Fermi Matteo, Bassano Edoardo, Villari Domenico, Capriotti Vincenzo, Calvaruso Federico, Bonali Marco, Alicandri-Ciufelli Matteo, Marchioni Daniele, Presutti Livio
Department of Otorhinolaryngology-Head and Neck Surgery, IRCCS Azienda Ospedaliero-Universitaria di Bologna, Policlinico S. Orsola-Malpighi, Bologna, Italy.
Department of Specialist, Diagnostic and Experimental Medicine (DIMES), Alma Mater Studiorum, Università di Bologna, Bologna, Italy.
Otolaryngol Head Neck Surg. 2023 Apr;168(4):829-838. doi: 10.1002/ohn.171. Epub 2023 Jan 22.

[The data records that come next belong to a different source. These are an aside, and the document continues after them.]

-- ==== Sys2Proof/Word.lean ====
section
/-! DEFINITION. The word types of the unit (R8, R9): bytes, 32-bit register words, 8-byte blocks. -/

namespace Sys2Proof

/-- An 8-bit unsigned value (R9). -/
abbrev Byte := BitVec 8

/-- A host-visible register's value (R8). -/
abbrev Word := BitVec 32

/-- The 8 bytes of a block (R13, R64); entry `j` is `blk[j]`. -/
abbrev Block := Vector Byte 8

end Sys2Proof
end

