-- ==== Sys2Proof/WellFormed.lean ====
section
/-! DEFINITION. Which command words and register accesses are well formed (R48, R56, R58). -/

namespace Sys2Proof

/-- The reserved field CMD[31:8] is zero (R56). -/
def rsvClear (w : Word) : Bool := w.extractLsb' 8 24 == 0#24

/-- The field OP is one of 0x01..0x07 (R56). -/
def opDefined (w : Word) : Bool :=
  decide (1 ≤ (w.extractLsb' 0 8).toNat) && decide ((w.extractLsb' 0 8).toNat ≤ 7)

/-- A legal command word (R56, R58). -/
def wordWf (w : Word) : Bool := rsvClear w && opDefined w

/-- A command has no operand field (R56, R62), so every term of Instr is well formed. -/
def Instr.wf : Instr → Bool
  | .init | .split | .unsplit | .clear | .clearAndClose | .reseed | .transpose => true

/-- A register access the spec gives a meaning: 32 bits wide, at a multiple of 4 (R48). -/
def accessWf (width off : Nat) : Bool := decide (width = 32) && decide (off % 4 = 0)

/-- An offset inside the 4 KiB register space (R17). -/
def offsetInSpace (off : Nat) : Bool := decide (off < 0x1000)

end Sys2Proof
end

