-- ==== Sys2Proof/Machine/Dispatch.lean ====
section
/-! DEFINITION. The meaning of each command (R57). -/

namespace Sys2Proof.Machine

def exec (i : Instr) (s : State) : Host.Outcome State Fault Refusal :=
  match i with
  | .init => Sys2Proof.Machine.execInit s
  | .split => Sys2Proof.Machine.execSplit s
  | .unsplit => Sys2Proof.Machine.execUnsplit s
  | .clear => Sys2Proof.Machine.execClear s
  | .clearAndClose => Sys2Proof.Machine.execClearAndClose s
  | .reseed => Sys2Proof.Machine.execReseed s
  | .transpose => Sys2Proof.Machine.execTranspose s

end Sys2Proof.Machine
end

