/-- CLEAR completes outside UNINIT while the storage is present: keys, schedule, results, BLK and XDATA are zero, every
plane byte reads as the wipe's fill says, nothing else changes, and the unit is CLOSED (R117, R120, R84, R85). That the
fill's number is the count of wipes before this one is the model's choice (log 17). The duty of R151 is then met. -/
def Obligations.ClearCompletes : Prop :=
  ∀ s : State, s.seq = none → s.lifecycle ≠ .uninit → s.planeProv = 0xFF#8 →
    ∃ t, exec .clear s = .next t ∧
      t.unwiped = { s with lifecycle := .closed, wipes := s.wipes + 1, done := true, err := .noError }.unwiped ∧
      (∀ k o, o < 2 ^ 29 → t.readPM k o =
        if s.ctl.wipeRandom then Config.wipefill s.wipeSeed k o s.wipes else 0#8) ∧
      t.key1 = List.replicate s.params.keyMax 0#8 ∧ t.key2 = List.replicate s.params.keyMax 0#8 ∧
      t.key1Len = 0#32 ∧ t.key2Len = 0#32 ∧ t.n = 0 ∧ t.blk = Vector.replicate 8 0#8 ∧
      t.plen = Vector.replicate 8 0 ∧ t.ppos = Vector.replicate 8 0 ∧ t.outLen = 0#32 ∧ t.planeLen = 0#32 ∧
      t.hdr = Header.zero ∧ t.progress = Progress.zero ∧ t.xdata0 = 0#32 ∧ t.xdata1 = 0#32 ∧ t.wipedForReset = true

/-- CLEAR_AND_CLOSE does what CLEAR does, then releases the storage: PLANE_PROV = 0 and one REL pulse (R123). -/
def Obligations.ClearAndCloseCompletes : Prop :=
  ∀ s : State, s.seq = none → s.lifecycle ≠ .uninit → s.planeProv = 0xFF#8 →
    ∃ t, exec .clear s = .next t ∧
      exec .clearAndClose s = .next { t with planeProv := 0#8, rel := s.rel + 1 } ∧ t.lifecycle = .closed ∧
      t.rel = s.rel

/-- R118: CLEAR and CLEAR_AND_CLOSE in UNINIT raise NOT_INITIALIZED and change nothing but STATUS. Elsewhere, with the
storage released, they raise WIPE_FAILURE before any byte is written (R89). -/
def Obligations.ClearRefusals : Prop :=
  ∀ (i : Instr) (s : State), i = .clear ∨ i = .clearAndClose →
    (s.lifecycle = .uninit → exec i s = .next { s with seq := none, done := true, err := .notInitialized }) ∧
    (s.lifecycle ≠ .uninit → s.planeProv ≠ 0xFF#8 →
      exec i s = .next { s with seq := none, done := true, err := .wipeFailure })

/-- A second CLEAR in zero mode changes nothing but the count of wipes (R119, R120). -/
def Obligations.ClearIsIdempotent : Prop :=
  ∀ s t : State, s.seq = none → s.lifecycle ≠ .uninit → s.planeProv = 0xFF#8 → s.ctl.wipeRandom = false →
    exec .clear s = .next t → exec .clear t = .next { t with wipes := t.wipes + 1 }

/-- What a wipe leaves does not depend on the keys, plane bytes, TRANSPOSE block, schedule position or pass results
there were: states that differ only in those end equal (R117). -/
def Obligations.ClearForgetsSecrets : Prop :=
  ∀ (i : Instr) (s t : State), i = .clear ∨ i = .clearAndClose → s.unwiped = t.unwiped → s.lifecycle ≠ .uninit →
    s.planeProv = 0xFF#8 → exec i s = exec i t ∧ GoesOn (exec i s)

/-- R124: no command leaves CLOSED; FAILED is left only by CLEAR or CLEAR_AND_CLOSE, to CLOSED; reset leaves both, to
UNINIT. -/
def Obligations.ClosedAndFailedExits : Prop :=
  ∀ s t : State, step s = .next t →
    ((∃ rest, s.inputs = .reset :: rest) → t.lifecycle = .uninit) ∧
    ((∀ rest, s.inputs ≠ .reset :: rest) →
      (s.lifecycle = .closed → t.lifecycle = .closed) ∧
      (s.lifecycle = .failed → t.lifecycle = .failed ∨
        (t.lifecycle = .closed ∧ ∃ i, (i = .clear ∨ i = .clearAndClose) ∧ s.nextWord = some (encode i))))

/-! ### Errors (60_exceptions.md) -/

/-- R92: SPLIT runs only in READY; in the other states it raises its error and changes nothing but STATUS. UNSPLIT
and RESEED have the same check (R103, R79). -/
def Obligations.PassesAndReseedNeedReady : Prop :=
  ∀ (i : Instr) (s : State), i = .split ∨ i = .unsplit ∨ i = .reseed →
    (s.lifecycle = .uninit → exec i s = .next { s with seq := none, done := true, err := .notInitialized }) ∧
    (s.lifecycle = .closed ∨ s.lifecycle = .failed →
      exec i s = .next { s with seq := none, done := true, err := .invalidState })
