-- ==== Sys2Proof/Laws/State.lean ====
section
/-! SUPPORT. What each named update does to each field of State: one lemma per field per update. -/

namespace Sys2Proof.Machine

variable (s : State)

/-! ### `State.accept` -/

@[simp] theorem State.accept_lifecycle (w : Word) : (s.accept w).lifecycle = s.lifecycle := rfl
@[simp] theorem State.accept_done (w : Word) : (s.accept w).done = false := rfl
@[simp] theorem State.accept_ovr (w : Word) : (s.accept w).ovr = s.ovr := rfl
@[simp] theorem State.accept_err (w : Word) : (s.accept w).err = .noError := rfl
@[simp] theorem State.accept_seq (w : Word) : (s.accept w).seq = some (s.latch w) := rfl
@[simp] theorem State.accept_ctl (w : Word) : (s.accept w).ctl = s.ctl := rfl
@[simp] theorem State.accept_inLen (w : Word) : (s.accept w).inLen = s.inLen := rfl
@[simp] theorem State.accept_outLen (w : Word) : (s.accept w).outLen = s.outLen := rfl
@[simp] theorem State.accept_planeLen (w : Word) : (s.accept w).planeLen = s.planeLen := rfl
@[simp] theorem State.accept_n (w : Word) : (s.accept w).n = s.n := rfl
@[simp] theorem State.accept_hdr (w : Word) : (s.accept w).hdr = s.hdr := rfl
@[simp] theorem State.accept_progress (w : Word) : (s.accept w).progress = s.progress := rfl
@[simp] theorem State.accept_wipeSeed (w : Word) : (s.accept w).wipeSeed = s.wipeSeed := rfl
@[simp] theorem State.accept_planeProv (w : Word) : (s.accept w).planeProv = s.planeProv := rfl
@[simp] theorem State.accept_key1Len (w : Word) : (s.accept w).key1Len = s.key1Len := rfl
@[simp] theorem State.accept_key2Len (w : Word) : (s.accept w).key2Len = s.key2Len := rfl
@[simp] theorem State.accept_key1 (w : Word) : (s.accept w).key1 = s.key1 := rfl
@[simp] theorem State.accept_key2 (w : Word) : (s.accept w).key2 = s.key2 := rfl
@[simp] theorem State.accept_xdata0 (w : Word) : (s.accept w).xdata0 = s.xdata0 := rfl
@[simp] theorem State.accept_xdata1 (w : Word) : (s.accept w).xdata1 = s.xdata1 := rfl
@[simp] theorem State.accept_dbgAddr (w : Word) : (s.accept w).dbgAddr = s.dbgAddr := rfl
@[simp] theorem State.accept_pm (w : Word) : (s.accept w).pm = s.pm := rfl
@[simp] theorem State.accept_plen (w : Word) : (s.accept w).plen = s.plen := rfl
@[simp] theorem State.accept_ppos (w : Word) : (s.accept w).ppos = s.ppos := rfl
@[simp] theorem State.accept_blk (w : Word) : (s.accept w).blk = s.blk := rfl
@[simp] theorem State.accept_ipos (w : Word) : (s.accept w).ipos = s.ipos := rfl
@[simp] theorem State.accept_opos (w : Word) : (s.accept w).opos = s.opos := rfl
@[simp] theorem State.accept_wipes (w : Word) : (s.accept w).wipes = s.wipes := rfl
@[simp] theorem State.accept_ib (w : Word) : (s.accept w).ib = s.ib := rfl
@[simp] theorem State.accept_ob (w : Word) : (s.accept w).ob = s.ob := rfl
@[simp] theorem State.accept_progEv (w : Word) : (s.accept w).progEv = s.progEv := rfl
@[simp] theorem State.accept_rel (w : Word) : (s.accept w).rel = s.rel := rfl
@[simp] theorem State.accept_residue (w : Word) : (s.accept w).residue = s.residue := rfl
@[simp] theorem State.accept_rdata (w : Word) : (s.accept w).rdata = s.rdata := rfl
@[simp] theorem State.accept_obData (w : Word) : (s.accept w).obData = s.obData := rfl
@[simp] theorem State.accept_params (w : Word) : (s.accept w).params = s.params := rfl
@[simp] theorem State.accept_oraclePins (w : Word) : (s.accept w).oraclePins = s.oraclePins := rfl
@[simp] theorem State.accept_epoch (w : Word) : (s.accept w).epoch = s.epoch := rfl
@[simp] theorem State.accept_inputs (w : Word) : (s.accept w).inputs = s.inputs := rfl

/-! ### `State.complete` -/

@[simp] theorem State.complete_lifecycle (code : ErrCode) (st : Lifecycle) : (s.complete code st).lifecycle = st := rfl
@[simp] theorem State.complete_done (code : ErrCode) (st : Lifecycle) : (s.complete code st).done = true := rfl
@[simp] theorem State.complete_ovr (code : ErrCode) (st : Lifecycle) : (s.complete code st).ovr = s.ovr := rfl
@[simp] theorem State.complete_err (code : ErrCode) (st : Lifecycle) : (s.complete code st).err = code := rfl
@[simp] theorem State.complete_seq (code : ErrCode) (st : Lifecycle) : (s.complete code st).seq = none := rfl
@[simp] theorem State.complete_ctl (code : ErrCode) (st : Lifecycle) : (s.complete code st).ctl = s.ctl := rfl
@[simp] theorem State.complete_inLen (code : ErrCode) (st : Lifecycle) : (s.complete code st).inLen = s.inLen := rfl
@[simp] theorem State.complete_outLen (code : ErrCode) (st : Lifecycle) : (s.complete code st).outLen = s.outLen := rfl
@[simp] theorem State.complete_planeLen (code : ErrCode) (st : Lifecycle) : (s.complete code st).planeLen = s.planeLen := rfl
@[simp] theorem State.complete_n (code : ErrCode) (st : Lifecycle) : (s.complete code st).n = s.n := rfl
@[simp] theorem State.complete_hdr (code : ErrCode) (st : Lifecycle) : (s.complete code st).hdr = s.hdr := rfl
@[simp] theorem State.complete_progress (code : ErrCode) (st : Lifecycle) : (s.complete code st).progress = s.progress := rfl
@[simp] theorem State.complete_wipeSeed (code : ErrCode) (st : Lifecycle) : (s.complete code st).wipeSeed = s.wipeSeed := rfl
@[simp] theorem State.complete_planeProv (code : ErrCode) (st : Lifecycle) : (s.complete code st).planeProv = s.planeProv := rfl
@[simp] theorem State.complete_key1Len (code : ErrCode) (st : Lifecycle) : (s.complete code st).key1Len = s.key1Len := rfl
@[simp] theorem State.complete_key2Len (code : ErrCode) (st : Lifecycle) : (s.complete code st).key2Len = s.key2Len := rfl
@[simp] theorem State.complete_key1 (code : ErrCode) (st : Lifecycle) : (s.complete code st).key1 = s.key1 := rfl
@[simp] theorem State.complete_key2 (code : ErrCode) (st : Lifecycle) : (s.complete code st).key2 = s.key2 := rfl
@[simp] theorem State.complete_xdata0 (code : ErrCode) (st : Lifecycle) : (s.complete code st).xdata0 = s.xdata0 := rfl
@[simp] theorem State.complete_xdata1 (code : ErrCode) (st : Lifecycle) : (s.complete code st).xdata1 = s.xdata1 := rfl
@[simp] theorem State.complete_dbgAddr (code : ErrCode) (st : Lifecycle) : (s.complete code st).dbgAddr = s.dbgAddr := rfl
@[simp] theorem State.complete_pm (code : ErrCode) (st : Lifecycle) : (s.complete code st).pm = s.pm := rfl
@[simp] theorem State.complete_plen (code : ErrCode) (st : Lifecycle) : (s.complete code st).plen = s.plen := rfl
@[simp] theorem State.complete_ppos (code : ErrCode) (st : Lifecycle) : (s.complete code st).ppos = s.ppos := rfl
@[simp] theorem State.complete_blk (code : ErrCode) (st : Lifecycle) : (s.complete code st).blk = s.blk := rfl
@[simp] theorem State.complete_ipos (code : ErrCode) (st : Lifecycle) : (s.complete code st).ipos = s.ipos := rfl
@[simp] theorem State.complete_opos (code : ErrCode) (st : Lifecycle) : (s.complete code st).opos = s.opos := rfl
@[simp] theorem State.complete_wipes (code : ErrCode) (st : Lifecycle) : (s.complete code st).wipes = s.wipes := rfl
@[simp] theorem State.complete_ib (code : ErrCode) (st : Lifecycle) : (s.complete code st).ib = s.ib := rfl
@[simp] theorem State.complete_ob (code : ErrCode) (st : Lifecycle) : (s.complete code st).ob = s.ob := rfl
@[simp] theorem State.complete_progEv (code : ErrCode) (st : Lifecycle) : (s.complete code st).progEv = s.progEv := rfl
@[simp] theorem State.complete_rel (code : ErrCode) (st : Lifecycle) : (s.complete code st).rel = s.rel := rfl
@[simp] theorem State.complete_residue (code : ErrCode) (st : Lifecycle) : (s.complete code st).residue = s.residue := rfl
@[simp] theorem State.complete_rdata (code : ErrCode) (st : Lifecycle) : (s.complete code st).rdata = s.rdata := rfl
@[simp] theorem State.complete_obData (code : ErrCode) (st : Lifecycle) : (s.complete code st).obData = s.obData := rfl
@[simp] theorem State.complete_params (code : ErrCode) (st : Lifecycle) : (s.complete code st).params = s.params := rfl
@[simp] theorem State.complete_oraclePins (code : ErrCode) (st : Lifecycle) : (s.complete code st).oraclePins = s.oraclePins := rfl
@[simp] theorem State.complete_epoch (code : ErrCode) (st : Lifecycle) : (s.complete code st).epoch = s.epoch := rfl
@[simp] theorem State.complete_inputs (code : ErrCode) (st : Lifecycle) : (s.complete code st).inputs = s.inputs := rfl
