/-- The first block that fails decides the error of the pass (R136, R137). -/
theorem splitPass_fails {s0 : State} (pe : Bool) {ib : List Byte} (noise : Byte) (filler : Nat → Byte) {L B0 : Nat}
    (hL : L < 2 ^ 32) (hfit : (splitSize L).tooBig s0.params = false) (hB : B0 < (splitSize L).planes)
    (hrun : splitRunsTo s0 ib L B0) :
    (ib.length < splitReadThrough L B0 →
      ∃ ev, s0.splitPass pe (splitSize L) ib noise filler = .error ⟨.truncatedRead, ev⟩) ∧
    (splitReadThrough L B0 ≤ ib.length → tokenValid (s0.tokenAt (s0.n + B0)) = false →
      ∃ ev, s0.splitPass pe (splitSize L) ib noise filler = .error ⟨.badToken, ev⟩) := by
  obtain ⟨hrem, hh, hp, -, -⟩ := splitSize_counts L
  have hP := splitSize_planes_le hL
  have hunfold : ∀ r, State.splitRemainder pe (splitSize L) ib (headerByte noise (splitSize L).rem) filler
      (s0.startPass 0) = r → s0.splitPass pe (splitSize L) ib noise filler = (r >>= fun s =>
        (List.range ((splitSize L).planes - (splitSize L).header)).foldlM (State.splitBlock pe (splitSize L) ib) s >>=
        fun s => .ok ((s.concatenate pe (splitSize L)).passResults (splitSize L)
          (headerByte noise (splitSize L).rem)).endOfPass) := by
    intro r hr
    unfold State.splitPass
    rw [if_neg (by simp [hfit]), hr]
  by_cases hfirst : L % 8 ≠ 0 ∧ B0 = 0
  · obtain ⟨hr, rfl⟩ := hfirst
    have hrt : splitReadThrough L 0 = L % 8 := by simp [splitReadThrough, hr]
    obtain ⟨ht, hb⟩ := splitRemainder_error (s0 := s0) (pe := pe) (ib := ib) (filler := filler)
      (headerByte noise (splitSize L).rem) hr
    rw [hrt]
    exact ⟨fun h => ⟨_, hunfold _ (ht h)⟩, fun h hv => ⟨_, hunfold _ (hb h hv)⟩⟩
  · have hle : (splitSize L).header ≤ B0 := by
      rw [hh]; split_ifs with hr
      · omega
      · have : B0 ≠ 0 := fun e => hfirst ⟨hr, e⟩
        omega
    have hr0 : L % 8 ≤ ib.length ∨ L % 8 = 0 := by
      by_cases hr : L % 8 = 0
      · exact .inr hr
      · have h0 : 0 < B0 := Nat.pos_of_ne_zero fun e => hfirst ⟨hr, e⟩
        have := (hrun 0 h0).1
        simp only [splitReadThrough, if_neg hr] at this
        exact .inl (by omega)
    obtain ⟨s1, e1, h1, -, -⟩ := splitRemainder_ok (s0 := s0) (pe := pe) (ib := ib) (filler := filler) (L := L)
      (headerByte noise (splitSize L).rem)
      (fun hr => by
        have h0 : 0 < B0 := Nat.pos_of_ne_zero fun e => hfirst ⟨hr, e⟩
        simpa using (hrun 0 h0).2)
      (by omega)
    have hloop : ∀ {P : Raise → Prop},
        (∀ t, SplitAt s0 pe ib filler L ((splitSize L).header + (B0 - (splitSize L).header)) t →
          ∃ e, t.splitBlock pe (splitSize L) ib (B0 - (splitSize L).header) = .error e ∧ P e) →
        ∃ e, s0.splitPass pe (splitSize L) ib noise filler = .error e ∧ P e := by
      intro P herr
      obtain ⟨e, he, hPe⟩ := foldlM_range_error (State.splitBlock pe (splitSize L) ib)
        (fun b s => SplitAt s0 pe ib filler L ((splitSize L).header + b) s)
        (m := (splitSize L).planes - (splitSize L).header) (b0 := B0 - (splitSize L).header) (by omega)
        (fun b hb s hs => by
          have hlt : (splitSize L).header + b < B0 := by omega
          obtain ⟨t, ht, hS, -, -⟩ := hs.splitBlock (by omega) (hrun _ hlt).2 (hrun _ hlt).1
          exact ⟨t, ht, hS⟩)
        (s := s1) h1 herr
      refine ⟨e, ?_, hPe⟩
      rw [hunfold _ e1]
      show ((List.range _).foldlM (State.splitBlock pe (splitSize L) ib) s1 >>= _) = _
      rw [he]
      rfl
    have hB0 : (splitSize L).header + (B0 - (splitSize L).header) = B0 := by omega
    constructor
    · intro hlt
      obtain ⟨e, he, hc⟩ := hloop (P := fun e => e.code = .truncatedRead) fun t ht =>
        ⟨_, ht.splitBlock_truncated (by rw [hB0]; exact hlt), rfl⟩
      exact ⟨e.events, by rw [he, ← hc]⟩
    · intro hle' hv
      obtain ⟨e, he, hc⟩ := hloop (P := fun e => e.code = .badToken) fun t ht =>
        ⟨_, ht.splitBlock_badToken (by rw [hB0]; exact hv) (by rw [hB0]; exact hle'), rfl⟩
      exact ⟨e.events, by rw [he, ← hc]⟩

/-- Everything the SPLIT pass of `L` bytes can do (R94, R137): CAPACITY; the end; or the error of its first failing
block, TRUNCATED_READ when IB does not deliver the block, else BAD_TOKEN. -/
theorem splitPass_cases {s0 : State} (pe : Bool) (ib : List Byte) (noise : Byte) (filler : Nat → Byte) {L : Nat}
    (hL : L < 2 ^ 32) :
    ((splitSize L).tooBig s0.params = true ∧
      s0.splitPass pe (splitSize L) ib noise filler = .error ⟨.capacity, s0.progEv⟩) ∨
    ((splitSize L).tooBig s0.params = false ∧ splitRunsTo s0 ib L (splitSize L).planes ∧
      ∃ t, s0.splitPass pe (splitSize L) ib noise filler = .ok t ∧ SplitDone s0 pe ib noise filler L t) ∨
    ((splitSize L).tooBig s0.params = false ∧ ∃ B0 < (splitSize L).planes, splitRunsTo s0 ib L B0 ∧
      ((ib.length < splitReadThrough L B0 ∧
        ∃ ev, s0.splitPass pe (splitSize L) ib noise filler = .error ⟨.truncatedRead, ev⟩) ∨
       (splitReadThrough L B0 ≤ ib.length ∧ tokenValid (s0.tokenAt (s0.n + B0)) = false ∧
        ∃ ev, s0.splitPass pe (splitSize L) ib noise filler = .error ⟨.badToken, ev⟩))) := by
  cases hfit : (splitSize L).tooBig s0.params
  · right
    by_cases hall : splitRunsTo s0 ib L (splitSize L).planes
    · left
      refine ⟨rfl, hall, splitPass_ok pe noise filler hL hfit ?_ fun b hb => (hall b hb).2⟩
      obtain ⟨-, hh, hp, -, -⟩ := splitSize_counts L
      by_cases h0 : (splitSize L).planes = 0
      · split_ifs at hh <;> omega
      · have := (hall ((splitSize L).planes - 1) (by omega)).1
        unfold splitReadThrough at this
        split_ifs at * <;> omega
    · right
      refine ⟨rfl, ?_⟩
      classical
      have hex : ∃ b, b < (splitSize L).planes ∧
          ¬(splitReadThrough L b ≤ ib.length ∧ tokenValid (s0.tokenAt (s0.n + b)) = true) := by
        by_contra hno
        exact hall fun b hb => by
          by_contra hc
          exact hno ⟨b, hb, hc⟩
      obtain ⟨hB, hbad⟩ := Nat.find_spec hex
      have hrun : splitRunsTo s0 ib L (Nat.find hex) := fun b hb => by
        by_contra hc
        exact Nat.find_min hex hb ⟨by omega, hc⟩
      obtain ⟨ht, hb⟩ := splitPass_fails pe noise filler hL hfit hB hrun
      refine ⟨_, hB, hrun, ?_⟩
      by_cases hlt : ib.length < splitReadThrough L (Nat.find hex)
      · exact .inl ⟨hlt, ht hlt⟩
      · have hle : splitReadThrough L (Nat.find hex) ≤ ib.length := by omega
        have hv : tokenValid (s0.tokenAt (s0.n + Nat.find hex)) = false := by
          cases hv : tokenValid (s0.tokenAt (s0.n + Nat.find hex))
          · rfl
          · exact absurd ⟨hle, hv⟩ hbad
        exact .inr ⟨hle, hv, hb hle hv⟩
  · left
    refine ⟨rfl, ?_⟩
    unfold State.splitPass
    rw [if_pos hfit]
    rfl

The aim of the study is to evaluate cholesteatoma's surgical outcomes in patients treated with endoscopic ear surgery (EES) or a combined endoscopic-microscopic approach (cEMA) according to STAM, STAMCO, ChOLE, and EAONO/JOS system (EJS) classifications and staging.
Retrospective study.
Monocentric study in a tertiary referral center.
One-hundred sixty-eight patients who underwent EES or cEMA for cholesteatoma between 2010 and 2018 were classified according to the abovementioned classification and staging. Data on cholesteatoma's recurrence and residual rates were collected. Inferential statistical analysis was performed to evaluate surgical outcomes and the prognostic value of classifications and staging.
The recurrence rate was significantly lower in cholesteatomas classified in EJS stage 1 (2.6%) and STAM stage 1 (0%). A comparison of the different stages of the disease showed a significantly lower recurrence only for stage 1 versus the superior stages of both classifications. Involvement of mastoid bone was associated with a higher risk of recurrence (odds ratio [OR]: 4.12; p = .031). Attical involvement was associated with a higher risk of residual cholesteatoma (OR: 1.165; p = .046).
EES or cEMA represents an effective treatment for middle ear cholesteatoma. The STAM classification and the EJS have shown a prognostic value, with STAM 1 and EAONO-JOS 1 stages associated with a better prognosis. Mastoid involvement represents a risk factor for recurrence. Attic localization is associated with residual disease. Localization at difficult access sites did not implicate a higher risk for recurrence or residual. ChOLE classification, Ossicular chain status, and complication status did not provide prognostic information regarding recurrence or residual cholesteatoma.
本研究旨在根据STAM、STAMCO、ChOLE和EAONO/JOS系统(EJS)分类及分期,评估接受耳内镜手术(EES)或内镜-显微镜联合入路(cEMA)治疗的胆脂瘤患者的手术效果。
回顾性研究。
在一家三级转诊中心进行的单中心研究。
对2010年至2018年间因胆脂瘤接受EES或cEMA治疗的168例患者,根据上述分类及分期进行分类。收集胆脂瘤复发率和残留率的数据。进行推断性统计分析以评估手术效果以及分类和分期的预后价值。
EJS 1期(2.6%)和STAM 1期(0%)分类的胆脂瘤复发率显著较低。对疾病不同阶段的比较显示,仅1期与两种分类的更高阶段相比,复发率显著更低。乳突骨受累与更高的复发风险相关(优势比[OR]:4.12;p = 0.031)。上鼓室受累与残留胆脂瘤的更高风险相关(OR:1.165;p = 0.046)。
EES或cEMA是治疗中耳胆脂瘤的有效方法。STAM分类和EJS显示出预后价值,STAM 1期和EAONO-JOS 1期预后较好。乳突受累是复发的危险因素。上鼓室定位与残留疾病相关。位于难以到达部位的病变并未暗示更高的复发或残留风险。ChOLE分类、听骨链状态和并发症状态未提供关于胆脂瘤复发或残留的预后信息。